Stored data:
-- ==== Sys2Proof/Machine/Clock.lean ====
section
/-! DEFINITION. What passes while no command waits: one local tick (R15, R37, R444, R458). -/

namespace Sys2Proof.Machine

/-- Counters of device time: STAGE_FULL_TICKS, HORIZON_TICKS, OTS_STALL_TICKS (R458). -/
def tickCounters (s : State) : State :=
  let s0 := slotTick s
  let s1 := if stageFull s0 then pmcDev s0 164 1 else s0
  let s2 := if horizonPaused s then pmcDev s1 165 1 else s1
  if s.gth.held.any (fun h => h.why == .ots) then pmcDev s2 182 1 else s2

/-- A tick begins: what followed the completions of the last one leaves, then the model's own clock, the grid while the part is
powered, the counters of time, and the phase of a start. -/
def tickBegin (s0 : State) : State :=
  let s := flushTick s0
  let s1 := { s with tick := s.tick + 1, sdl := if s.boot.pwrGood then gridTick s.sdl else s.sdl }
  bootTick (if s.boot.pwrGood then avsTick (powerTick (tickCounters s1)) else s1)

/-- One tick: it begins, a life-cycle transition under way goes on (R430), the keeper world takes its next command, should the
last one have ended in an event (R26), and what the new tick brings is done. -/
def idleTick (s0 : State) : State :=
  { settle (keeperNext (transitionTick (tickBegin s0))) with pending := s0.pending }

end Sys2Proof.Machine
end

What you have to do: With the entries above as the source, set down exactly the lines from the one holding "let s0 := slotTick s" through the last line, both ends included.

Solution:
  let s0 := slotTick s
  let s1 := if stageFull s0 then pmcDev s0 164 1 else s0
  let s2 := if horizonPaused s then pmcDev s1 165 1 else s1
  if s.gth.held.any (fun h => h.why == .ots) then pmcDev s2 182 1 else s2

/-- A tick begins: what followed the completions of the last one leaves, then the model's own clock, the grid while the part is
powered, the counters of time, and the phase of a start. -/
def tickBegin (s0 : State) : State :=
  let s := flushTick s0
  let s1 := { s with tick := s.tick + 1, sdl := if s.boot.pwrGood then gridTick s.sdl else s.sdl }
  bootTick (if s.boot.pwrGood then avsTick (powerTick (tickCounters s1)) else s1)

/-- One tick: it begins, a life-cycle transition under way goes on (R430), the keeper world takes its next command, should the
last one have ended in an event (R26), and what the new tick brings is done. -/
def idleTick (s0 : State) : State :=
  { settle (keeperNext (transitionTick (tickBegin s0))) with pending := s0.pending }

end Sys2Proof.Machine
end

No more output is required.